La crise institutionnelle vient également aggraver la situation. Khalil Mouttahid, élu président du Mouloudia d’Oujda en 2025 pour un mandat de quatre ans, a présenté sa démission lors de l’assemblée générale tenue le 29 juillet, après seulement une année à la tête du club.

Selon Hassan Marzak, l’arrivée de Khalil Mouttahid à la présidence avait notamment été encouragée par Khatib El Hebil, alors wali de la région d’Oujda et actuellement wali de la région Marrakech-Safi. Mouttahid avait accepté la proposition et présenté une liste qui avait été élue pour quatre ans.

Mais il n’est finalement pas allé au terme de son mandat.

La question d’un éventuel lien entre cette démission et la mutation de Khatib El Hebil à Marrakech reste ouverte. Aucun élément ne permet toutefois d’établir avec certitude un lien direct entre les deux événements.

Actuellment, c’est Adnane Kaddouri qui dirige le club en attendant qu’il compose son comité. Aux dernières nouvelles, Kaddouri a rencontré, mardi 18 août, le Wali de la Région de l’Oriental, Mhamed Atfaoui. Une réunion apparemment positive.

Le Mouloudia d’Oujda a besoin de 70 millions de DH

Au-delà de la crise institutionnelle, c’est surtout la situation financière qui inquiète. Selon Hassan Marzak, le Mouloudia d’Oujda aurait besoin de 5 millions de dirhams en urgence pour régler trois mois de salaires aux joueurs et éviter qu’ils ne deviennent libres.

Le dossier de l’international botswanais Mothusi Cooper illustre déjà les difficultés du club. La FIFA a rendu une décision en faveur du joueur en raison d’impayés. Désormais Cooper est libre de signer là ou il veut.

Le MCO aurait également besoin de 6 millions de dirhams supplémentaires pour renforcer son effectif et éviter de revivre les difficultés de la saison précédente.
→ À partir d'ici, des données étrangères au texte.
/-- `setSink` changes what it names alone. -/
theorem State.setSink_keeps (s : State) (n : Nat) (f : Led → Led) : s.keeps (s.setSink n f) [.led n] := by
  refine ⟨rfl, fun p hp => ?_⟩
  cases p <;> first | rfl | exact ⟨rfl, rfl⟩ | exact ⟨rfl, rfl, rfl⟩ | exact ⟨rfl, rfl, rfl, rfl, rfl⟩ | exact ⟨rfl, rfl, rfl, rfl, rfl, rfl⟩ | exact ⟨rfl, rfl, rfl, rfl⟩ | exact ⟨rfl, rfl, rfl, rfl, rfl, rfl, rfl⟩ | exact nth_updN_other _ _ _ _ _ (fun e => hp (by simp [e])) | exact absurd (by simp) hp

/-- `setSwIn` changes what it names alone. -/
theorem State.setSwIn_keeps (s : State) (i : Nat) (f : SwIn → SwIn) : s.keeps (s.setSwIn i f) [.swIn i] := by
  refine ⟨rfl, fun p hp => ?_⟩
  cases p <;> first | rfl | exact ⟨rfl, rfl⟩ | exact ⟨rfl, rfl, rfl⟩ | exact ⟨rfl, rfl, rfl, rfl, rfl⟩ | exact ⟨rfl, rfl, rfl, rfl, rfl, rfl⟩ | exact ⟨rfl, rfl, rfl, rfl⟩ | exact ⟨rfl, rfl, rfl, rfl, rfl, rfl, rfl⟩ | exact nth_updN_other _ _ _ _ _ (fun e => hp (by simp [e])) | exact absurd (by simp) hp

/-- `setWakeIn` changes what it names alone. -/
theorem State.setWakeIn_keeps (s : State) (n : Nat) (f : WakeIn → WakeIn) : s.keeps (s.setWakeIn n f) [.wakeIn n] := by
  refine ⟨rfl, fun p hp => ?_⟩
  cases p <;> first | rfl | exact ⟨rfl, rfl⟩ | exact ⟨rfl, rfl, rfl⟩ | exact ⟨rfl, rfl, rfl, rfl, rfl⟩ | exact ⟨rfl, rfl, rfl, rfl, rfl, rfl⟩ | exact ⟨rfl, rfl, rfl, rfl⟩ | exact ⟨rfl, rfl, rfl, rfl, rfl, rfl, rfl⟩ | exact nth_updN_other _ _ _ _ _ (fun e => hp (by simp [e])) | exact absurd (by simp) hp

/-- `setAin` changes what it names alone. -/
theorem State.setAin_keeps (s : State) (a : Nat) (f : AinIn → AinIn) : s.keeps (s.setAin a f) [.ainIn a] := by
  refine ⟨rfl, fun p hp => ?_⟩
  cases p <;> first | rfl | exact ⟨rfl, rfl⟩ | exact ⟨rfl, rfl, rfl⟩ | exact ⟨rfl, rfl, rfl, rfl, rfl⟩ | exact ⟨rfl, rfl, rfl, rfl, rfl, rfl⟩ | exact ⟨rfl, rfl, rfl, rfl⟩ | exact ⟨rfl, rfl, rfl, rfl, rfl, rfl, rfl⟩ | exact nth_updN_other _ _ _ _ _ (fun e => hp (by simp [e])) | exact absurd (by simp) hp

/-- `setVs` changes what it names alone. -/
theorem State.setVs_keeps (s : State) (v : Nat) (f : VsIn → VsIn) : s.keeps (s.setVs v f) [.vsIn v] := by
  refine ⟨rfl, fun p hp => ?_⟩
  cases p <;> first | rfl | exact ⟨rfl, rfl⟩ | exact ⟨rfl, rfl, rfl⟩ | exact ⟨rfl, rfl, rfl, rfl, rfl⟩ | exact ⟨rfl, rfl, rfl, rfl, rfl, rfl⟩ | exact ⟨rfl, rfl, rfl, rfl⟩ | exact ⟨rfl, rfl, rfl, rfl, rfl, rfl, rfl⟩ | exact nth_updN_other _ _ _ _ _ (fun e => hp (by simp [e])) | exact absurd (by simp) hp

/-- `setGbank` changes what it names alone. -/
theorem State.setGbank_keeps (s : State) (b : Nat) (f : GBank → GBank) : s.keeps (s.setGbank b f) [.gbank b] := by
  refine ⟨rfl, fun p hp => ?_⟩
  cases p <;> first | rfl | exact ⟨rfl, rfl⟩ | exact ⟨rfl, rfl, rfl⟩ | exact ⟨rfl, rfl, rfl, rfl, rfl⟩ | exact ⟨rfl, rfl, rfl, rfl, rfl, rfl⟩ | exact ⟨rfl, rfl, rfl, rfl⟩ | exact ⟨rfl, rfl, rfl, rfl, rfl, rfl, rfl⟩ | exact nth_updN_other _ _ _ _ _ (fun e => hp (by simp [e])) | exact absurd (by simp) hp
À ces besoins immédiats s’ajoutent les dettes héritées de la précédente gestion. Hassan Marzak évoque un déficit de 6 millions de dirhams laissé par l’ancien président, auquel s’ajouteraient une créance de 30 millions de dirhams en faveur de l’ancien président Mohamed Houar ainsi qu’une autre dette de 20 millions de dirhams envers des fournisseurs, des hôtels et d’autres prestataires.

Selon cette estimation, le Mouloudia d’Oujda aurait besoin d’environ 70 millions de dirhams pour assainir complètement sa situation.

Sans sponsor, le MCO risque de connaître le même sort que Settat et Sidi Kacem

Pour Hassan Marzak, l’absence de sponsor constitue une menace supplémentaire pour le club. Sans soutien financier conséquent, le Mouloudia d’Oujda pourrait connaître une chute comparable à celle de la Renaissance de Settat ou de l’Union de Sidi Kacem.

Le constat est d’autant plus préoccupant que le club n’a toujours pas entamé sa préparation pour la nouvelle saison.

Face à cette situation, Marzak appelle à la mise en place d’un véritable plan de sauvetage par les autorités publiques. Il estime qu’une intervention de l’État serait nécessaire pour permettre au MCO de sortir de cette crise.

« Si l’État n’intervient pas comme il avait fait avec le Raja, le club aura le même sort que la Renaissance de Settat et l’Union Sidi Kacem », affirme-t-il.

Le Mouloudia d’Oujda se retrouve ainsi face à une urgence sportive, financière et institutionnelle. Avant même de penser à jouer les premiers rôles, le club doit désormais trouver les moyens de simplement repartir sur des bases solides pour la saison 2026-2027.